# FAQ

Common questions and troubleshooting for GO3.

## Gene not found

**Error**: `ValueError: gene "XYZ" not found`

Gene names must exactly match the `db_object_symbol` column in your GAF file (case-sensitive). Common causes:

- Using an alias or old symbol instead of the current one.
- The gene has no GO annotations in your GAF file.
- Typos or extra whitespace in the gene name.

**Fix**: open your GAF file and search for the gene symbol. GAF files use tab-separated columns; `db_object_symbol` is column 3 (0-indexed: column 2).

## Similarity is 0.0

A result of 0.0 typically means:

- The two terms are in **different namespaces** (e.g., one is BP and the other is MF). Cross-namespace terms have no common ancestor.
- One or both GO IDs are **invalid or not in the loaded ontology**.
- The terms have **no common ancestor** with IC > 0 (very rare within the same namespace).
- For gene comparisons: one or both genes have **no annotations** in the selected namespace.

**Fix**: verify that both terms/genes exist and belong to the same namespace. Use `get_term_by_id` to inspect individual terms.

## Which OBO file should I use?

Use **`go-basic.obo`** (recommended). This is the standard filtered version that contains only `is_a` and `part_of` relationships within each namespace.
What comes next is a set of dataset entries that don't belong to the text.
-- ==== Sys2Proof/Laws/Encoding.lean ====
section
/-!
SUPPORT. Fields of a word that a format's fields make up (R167): each is the field that was put in.
-/
namespace Sys2Proof

@[simp] theorem majorOf_packA (op : BitVec 6) (rd : BitVec 6) (ra : BitVec 6) (rb : BitVec 6) (fn : BitVec 8) :
    majorOf (packA op rd ra rb fn) = op := by
  unfold majorOf packA; grind

@[simp] theorem rdA_packA (op : BitVec 6) (rd : BitVec 6) (ra : BitVec 6) (rb : BitVec 6) (fn : BitVec 8) :
    rdA (packA op rd ra rb fn) = rd := by
  unfold rdA packA; grind

@[simp] theorem raA_packA (op : BitVec 6) (rd : BitVec 6) (ra : BitVec 6) (rb : BitVec 6) (fn : BitVec 8) :
    raA (packA op rd ra rb fn) = ra := by
  unfold raA packA; grind

@[simp] theorem rbA_packA (op : BitVec 6) (rd : BitVec 6) (ra : BitVec 6) (rb : BitVec 6) (fn : BitVec 8) :
    rbA (packA op rd ra rb fn) = rb := by
  unfold rbA packA; grind

@[simp] theorem fnA_packA (op : BitVec 6) (rd : BitVec 6) (ra : BitVec 6) (rb : BitVec 6) (fn : BitVec 8) :
    fnA (packA op rd ra rb fn) = fn := by
  unfold fnA packA; grind

@[simp] theorem majorOf_packI (op : BitVec 6) (rd : BitVec 6) (ra : BitVec 6) (imm : BitVec 14) :
    majorOf (packI op rd ra imm) = op := by
  unfold majorOf packI; grind

@[simp] theorem rdI_packI (op : BitVec 6) (rd : BitVec 6) (ra : BitVec 6) (imm : BitVec 14) :
    rdI (packI op rd ra imm) = rd := by
  unfold rdI packI; grind

@[simp] theorem raI_packI (op : BitVec 6) (rd : BitVec 6) (ra : BitVec 6) (imm : BitVec 14) :
    raI (packI op rd ra imm) = ra := by
  unfold raI packI; grind

@[simp] theorem immI_packI (op : BitVec 6) (rd : BitVec 6) (ra : BitVec 6) (imm : BitVec 14) :
    immI (packI op rd ra imm) = imm := by
  unfold immI packI; grind

@[simp] theorem majorOf_packM (op : BitVec 6) (rt : BitVec 6) (rb : BitVec 6) (disp : BitVec 10) (q : BitVec 4) :
    majorOf (packM op rt rb disp q) = op := by
  unfold majorOf packM; grind

@[simp] theorem rtM_packM (op : BitVec 6) (rt : BitVec 6) (rb : BitVec 6) (disp : BitVec 10) (q : BitVec 4) :
    rtM (packM op rt rb disp q) = rt := by
  unfold rtM packM; grind

@[simp] theorem rbM_packM (op : BitVec 6) (rt : BitVec 6) (rb : BitVec 6) (disp : BitVec 10) (q : BitVec 4) :
    rbM (packM op rt rb disp q) = rb := by
  unfold rbM packM; grind

@[simp] theorem dispM_packM (op : BitVec 6) (rt : BitVec 6) (rb : BitVec 6) (disp : BitVec 10) (q : BitVec 4) :
    dispM (packM op rt rb disp q) = disp := by
  unfold dispM packM; grind

@[simp] theorem qM_packM (op : BitVec 6) (rt : BitVec 6) (rb : BitVec 6) (disp : BitVec 10) (q : BitVec 4) :
    qM (packM op rt rb disp q) = q := by
  unfold qM packM; grind

@[simp] theorem majorOf_packB (op : BitVec 6) (ra : BitVec 6) (rb : BitVec 6) (disp : BitVec 14) :
    majorOf (packB op ra rb disp) = op := by
  unfold majorOf packB; grind

@[simp] theorem raB_packB (op : BitVec 6) (ra : BitVec 6) (rb : BitVec 6) (disp : BitVec 14) :
    raB (packB op ra rb disp) = ra := by
  unfold raB packB; grind

@[simp] theorem rbB_packB (op : BitVec 6) (ra : BitVec 6) (rb : BitVec 6) (disp : BitVec 14) :
    rbB (packB op ra rb disp) = rb := by
  unfold rbB packB; grind

@[simp] theorem dispB_packB (op : BitVec 6) (ra : BitVec 6) (rb : BitVec 6) (disp : BitVec 14) :
    dispB (packB op ra rb disp) = disp := by
  unfold dispB packB; grind

@[simp] theorem majorOf_packJ (op : BitVec 6) (rd : BitVec 6) (disp : BitVec 20) :
    majorOf (packJ op rd disp) = op := by
  unfold majorOf packJ; grind

@[simp] theorem rdJ_packJ (op : BitVec 6) (rd : BitVec 6) (disp : BitVec 20) :
    rdJ (packJ op rd disp) = rd := by
  unfold rdJ packJ; grind

@[simp] theorem dispJ_packJ (op : BitVec 6) (rd : BitVec 6) (disp : BitVec 20) :
    dispJ (packJ op rd disp) = disp := by
  unfold dispJ packJ; grind

@[simp] theorem majorOf_packV (op : BitVec 6) (vd : BitVec 6) (va : BitVec 6) (vb : BitVec 6) (mk : BitVec 3) (fn : BitVec 5) :
    majorOf (packV op vd va vb mk fn) = op := by
  unfold majorOf packV; grind

@[simp] theorem vdV_packV (op : BitVec 6) (vd : BitVec 6) (va : BitVec 6) (vb : BitVec 6) (mk : BitVec 3) (fn : BitVec 5) :
    vdV (packV op vd va vb mk fn) = vd := by
  unfold vdV packV; grind

@[simp] theorem vaV_packV (op : BitVec 6) (vd : BitVec 6) (va : BitVec 6) (vb : BitVec 6) (mk : BitVec 3) (fn : BitVec 5) :
    vaV (packV op vd va vb mk fn) = va := by
  unfold vaV packV; grind

@[simp] theorem vbV_packV (op : BitVec 6) (vd : BitVec 6) (va : BitVec 6) (vb : BitVec 6) (mk : BitVec 3) (fn : BitVec 5) :
    vbV (packV op vd va vb mk fn) = vb := by
  unfold vbV packV; grind

@[simp] theorem mkV_packV (op : BitVec 6) (vd : BitVec 6) (va : BitVec 6) (vb : BitVec 6) (mk : BitVec 3) (fn : BitVec 5) :
    mkV (packV op vd va vb mk fn) = mk := by
  unfold mkV packV; grind

@[simp] theorem fnV_packV (op : BitVec 6) (vd : BitVec 6) (va : BitVec 6) (vb : BitVec 6) (mk : BitVec 3) (fn : BitVec 5) :
    fnV (packV op vd va vb mk fn) = fn := by
  unfold fnV packV; grind

@[simp] theorem majorOf_packX (op : BitVec 6) (ad : BitVec 3) (opA : BitVec 6) (opB : BitVec 6) (fmt : BitVec 4) (fl : BitVec 7) :
    majorOf (packX op ad opA opB fmt fl) = op := by
  unfold majorOf packX; grind

@[simp] theorem adX_packX (op : BitVec 6) (ad : BitVec 3) (opA : BitVec 6) (opB : BitVec 6) (fmt : BitVec 4) (fl : BitVec 7) :
    adX (packX op ad opA opB fmt fl) = ad := by
  unfold adX packX; grind

@[simp] theorem opAX_packX (op : BitVec 6) (ad : BitVec 3) (opA : BitVec 6) (opB : BitVec 6) (fmt : BitVec 4) (fl : BitVec 7) :
    opAX (packX op ad opA opB fmt fl) = opA := by
  unfold opAX packX; grind

@[simp] theorem opBX_packX (op : BitVec 6) (ad : BitVec 3) (opA : BitVec 6) (opB : BitVec 6) (fmt : BitVec 4) (fl : BitVec 7) :
    opBX (packX op ad opA opB fmt fl) = opB := by
  unfold opBX packX; grind

@[simp] theorem fmtX_packX (op : BitVec 6) (ad : BitVec 3) (opA : BitVec 6) (opB : BitVec 6) (fmt : BitVec 4) (fl : BitVec 7) :
    fmtX (packX op ad opA opB fmt fl) = fmt := by
  unfold fmtX packX; grind

@[simp] theorem flX_packX (op : BitVec 6) (ad : BitVec 3) (opA : BitVec 6) (opB : BitVec 6) (fmt : BitVec 4) (fl : BitVec 7) :
    flX (packX op ad opA opB fmt fl) = fl := by
  unfold flX packX; grind

@[simp] theorem majorOf_packP (op : BitVec 6) (rc : BitVec 6) (len : BitVec 4) (sd : BitVec 4) (sa : BitVec 4) (sb : BitVec 4) (fl : BitVec 4) :
    majorOf (packP op rc len sd sa sb fl) = op := by
  unfold majorOf packP; grind

@[simp] theorem rcP_packP (op : BitVec 6) (rc : BitVec 6) (len : BitVec 4) (sd : BitVec 4) (sa : BitVec 4) (sb : BitVec 4) (fl : BitVec 4) :
    rcP (packP op rc len sd sa sb fl) = rc := by
  unfold rcP packP; grind
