theorem linkTrain (x0 : Nat) (x1 : Nat) (x2 : Nat) (x3 : List Nat) : Statement (.linkTrain x0 x1 x2 x3) := fun _ _ e => nomatch (show none = some _ from e)

theorem eccError (x0 : ErrUnit) (x1 : Bool) : Statement (.eccError x0 x1) := fun _ _ e => nomatch (show none = some _ from e)

theorem scrub (x0 : Nat) (x1 : List (ErrUnit × Bool)) : Statement (.scrub x0 x1) := fun _ _ e => nomatch (show none = some _ from e)

theorem coreLoss (x0 : Nat) : Statement (.coreLoss x0) := fun _ _ e => nomatch (show none = some _ from e)

theorem spareTakeover (x0 : Nat) : Statement (.spareTakeover x0) := fun _ _ e => nomatch (show none = some _ from e)

theorem siteLoss (x0 : Nat) : Statement (.siteLoss x0) := fun _ _ e => nomatch (show none = some _ from e)

theorem siteEvacuation (x0 : Nat) : Statement (.siteEvacuation x0) := fun _ _ e => nomatch (show none = some _ from e)

theorem evacuationTimeout (x0 : Nat) : Statement (.evacuationTimeout x0) := fun _ _ e => nomatch (show none = some _ from e)

theorem debugAttach (x0 : Nat) : Statement (.debugAttach x0) := fun _ _ e => nomatch (show none = some _ from e)

theorem debugDetach (x0 : Nat) : Statement (.debugDetach x0) := fun _ _ e => nomatch (show none = some _ from e)

theorem debugResume (x0 : Nat) (x1 : Nat) : Statement (.debugResume x0 x1) := fun _ _ e => nomatch (show none = some _ from e)

theorem debugStep (x0 : Nat) (x1 : Nat) : Statement (.debugStep x0 x1) := fun _ _ e => nomatch (show none = some _ from e)

theorem breakTask (x0 : Nat) (x1 : Nat) : Statement (.breakTask x0 x1) := fun _ _ e => nomatch (show none = some _ from e)

theorem snpinv (x0 : Nat) (x1 : Nat) : Statement (.snpinv x0 x1) := fun _ _ e => nomatch (show none = some _ from e)

theorem snpdata (x0 : Nat) (x1 : Nat) : Statement (.snpdata x0 x1) := fun _ _ e => nomatch (show none = some _ from e)

theorem snpcur (x0 : Nat) (x1 : Nat) : Statement (.snpcur x0 x1) := fun _ _ e => nomatch (show none = some _ from e)

theorem hostRead (x0 : PortId) (x1 : Nat) (x2 : Nat) : Statement (.hostRead x0 x1 x2) := fun _ _ e => nomatch (show none = some _ from e)

theorem hostWrite (x0 : PortId) (x1 : Nat) (x2 : List Byte) : Statement (.hostWrite x0 x1 x2) := fun _ _ e => nomatch (show none = some _ from e)

theorem bisnpResponse (x0 : Nat) (x1 : Nat) (x2 : Option (List Byte)) : Statement (.bisnpResponse x0 x1 x2) := fun _ _ e => nomatch (show none = some _ from e)

theorem checkpointFull (x0 : Nat) : Statement (.checkpointFull x0) := fun _ _ e => nomatch (show none = some _ from e)

theorem checkpointIncr (x0 : Nat) : Statement (.checkpointIncr x0) := fun _ _ e => nomatch (show none = some _ from e)

theorem restore (x0 : Nat) : Statement (.restore x0) := fun _ _ e => nomatch (show none = some _ from e)

theorem checkpointTimeout (x0 : Nat) : Statement (.checkpointTimeout x0) := fun _ _ e => nomatch (show none = some _ from e)

theorem checkpointComplete (x0 : Nat) : Statement (.checkpointComplete x0) := fun _ _ e => nomatch (show none = some _ from e)

theorem powerOn (x0 : Nat) : Statement (.powerOn x0) := fun _ _ e => nomatch (show none = some _ from e)

theorem moduleReset (x0 : Nat) : Statement (.moduleReset x0) := fun _ _ e => nomatch (show none = some _ from e)

theorem siteReset (x0 : Nat) : Statement (.siteReset x0) := fun _ _ e => nomatch (show none = some _ from e)

theorem hodImageUpdate (x0 : Nat) (x1 : SignedImage) : Statement (.hodImageUpdate x0 x1) := fun _ _ e => nomatch (show none = some _ from e)

theorem provisioned (x0 : Nat) (x1 : BitVec 256) (x2 : BitVec 256) (x3 : BitVec 256) : Statement (.provisioned x0 x1 x2 x3) := fun _ _ e => nomatch (show none = some _ from e)

theorem deploymentToken (x0 : Nat) (x1 : Token) : Statement (.deploymentToken x0 x1) := fun _ _ e => nomatch (show none = some _ from e)

theorem unlockToken (x0 : Nat) (x1 : Token) : Statement (.unlockToken x0 x1) := fun _ _ e => nomatch (show none = some _ from e)

theorem relockToken (x0 : Nat) (x1 : Token) : Statement (.relockToken x0 x1) := fun _ _ e => nomatch (show none = some _ from e)

theorem returnToken (x0 : Nat) (x1 : Token) : Statement (.returnToken x0 x1) := fun _ _ e => nomatch (show none = some _ from e)

theorem retireToken (x0 : Nat) (x1 : Token) : Statement (.retireToken x0 x1) := fun _ _ e => nomatch (show none = some _ from e)

theorem session (x0 : Nat) (x1 : Nat) (x2 : Token) : Statement (.session x0 x1 x2) := fun _ _ e => nomatch (show none = some _ from e)

theorem attestationReport (x0 : Nat) (x1 : Nat) (x2 : Word) : Statement (.attestationReport x0 x1 x2) := fun _ _ e => nomatch (show none = some _ from e)

theorem getVersion (x0 : Nat) (x1 : Nat) : Statement (.getVersion x0 x1) := fun _ _ e => nomatch (show none = some _ from e)

theorem getCapabilities (x0 : Nat) (x1 : Nat) : Statement (.getCapabilities x0 x1) := fun _ _ e => nomatch (show none = some _ from e)

theorem negotiateAlgorithms (x0 : Nat) (x1 : Nat) (x2 : Bool) (x3 : Bool) : Statement (.negotiateAlgorithms x0 x1 x2 x3) := fun _ _ e => nomatch (show none = some _ from e)

theorem pskExchange (x0 : Nat) (x1 : Nat) (x2 : Nat) : Statement (.pskExchange x0 x1 x2) := fun _ _ e => nomatch (show none = some _ from e)

theorem pskFinish (x0 : Nat) (x1 : Nat) (x2 : Word) : Statement (.pskFinish x0 x1 x2) := fun _ _ e => nomatch (show none = some _ from e)

theorem heartbeat (x0 : Nat) (x1 : Nat) : Statement (.heartbeat x0 x1) := fun _ _ e => nomatch (show none = some _ from e)

theorem endSession (x0 : Nat) (x1 : Nat) : Statement (.endSession x0 x1) := fun _ _ e => nomatch (show none = some _ from e)

theorem vendorDefinedRequest (x0 : Nat) (x1 : Nat) (x2 : Nat) (x3 : Word) : Statement (.vendorDefinedRequest x0 x1 x2 x3) := fun _ _ e => nomatch (show none = some _ from e)

theorem throttleRaise (x0 : Nat) : Statement (.throttleRaise x0) := fun _ _ e => nomatch (show none = some _ from e)

theorem throttleLower (x0 : Nat) : Statement (.throttleLower x0) := fun _ _ e => nomatch (show none = some _ from e)

theorem thermalShutdown (x0 : Nat) : Statement (.thermalShutdown x0) := fun _ _ e => nomatch (show none = some _ from e)

theorem sensorUpdate (x0 : Nat) (x1 : Sensors) : Statement (.sensorUpdate x0 x1) := fun _ _ e => nomatch (show none = some _ from e)

theorem capsetWrite (x0 : Nat) (x1 : Word) : Statement (.capsetWrite x0 x1) := fun _ _ e => nomatch (show none = some _ from e)

theorem powerLoss (x0 : Nat) : Statement (.powerLoss x0) := fun _ _ e => nomatch (show none = some _ from e)

theorem portLost (x0 : Nat) (x1 : Nat) : Statement (.portLost x0 x1) := fun _ _ e => nomatch (show none = some _ from e)

theorem portLinkUp (x0 : PortId) (x1 : Nat) (x2 : Nat) (x3 : Nat) (x4 : Nat) (x5 : List PortFeature) : Statement (.portLinkUp x0 x1 x2 x3 x4 x5) := fun _ _ e => nomatch (show none = some _ from e)

theorem porderRouterCycle (x0 : Nat) : Statement (.porderRouterCycle x0) := fun _ _ e => nomatch (show none = some _ from e)

theorem hostCacheGrant (x0 : Nat) (x1 : Nat) (x2 : Nat) (x3 : List Byte) : Statement (.hostCacheGrant x0 x1 x2 x3) := fun _ _ e => nomatch (show none = some _ from e)

theorem cxlIdeKeyManagement (x0 : Nat) (x1 : Nat) (x2 : BitVec 256) : Statement (.cxlIdeKeyManagement x0 x1 x2) := fun _ _ e => nomatch (show none = some _ from e)

theorem siteRejoin (x0 : Nat) (x1 : Nat) : Statement (.siteRejoin x0 x1) := fun _ _ e => nomatch (show none = some _ from e)

theorem regrelComplete (x0 : Nat) (x1 : Nat) (x2 : Nat) : Statement (.regrelComplete x0 x1 x2) := fun _ _ e => nomatch (show none = some _ from e)

theorem lineFill (x0 : Nat) (x1 : Nat) (x2 : Nat) : Statement (.lineFill x0 x1 x2) := fun _ _ e => nomatch (show none = some _ from e)

end Sys2Proof.Laws.RoundTrip
end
The full `go.obo` includes cross-ontology links and additional relationship types that may produce unexpected similarity scores. Unless you specifically need those relationships, stick with `go-basic.obo`.

If you call `go3.load_go_terms()` without a path, GO3 downloads `go-basic.obo` automatically.

## Can I use a custom ontology?

Yes. GO3 accepts any OBO-format file. If you have a custom or domain-specific ontology in OBO format, pass its path to `load_go_terms`:

```python
go3.load_go_terms("my_custom_ontology.obo")
```

The same parsing and caching logic applies.

## How do I filter by evidence code?

GO3 automatically filters out `ND` (No biological Data) annotations and annotations with `NOT` qualifiers. For stricter filtering (e.g., excluding `IEA` to use only experimentally curated annotations), pre-filter your GAF file before passing it to `load_gaf`:

```python
# Example: filter GAF to keep only experimental evidence codes
experimental_codes = {"EXP", "IDA", "IPI", "IMP", "IGI", "IEP"}

with open("goa_human.gaf") as f:
    with open("goa_human_experimental.gaf", "w") as out:
        for line in f:
            if line.startswith("!"):
                out.write(line)
                continue
            fields = line.split("\t")
            if len(fields) > 6 and fields[6] in experimental_codes:
                out.write(line)

annots = go3.load_gaf("goa_human_experimental.gaf")
```

## set_num_threads doesn't seem to help

The Rayon thread pool is **initialized once**. If you call `set_num_threads` after the pool has already been created (e.g., after a batch similarity call), the new value is ignored.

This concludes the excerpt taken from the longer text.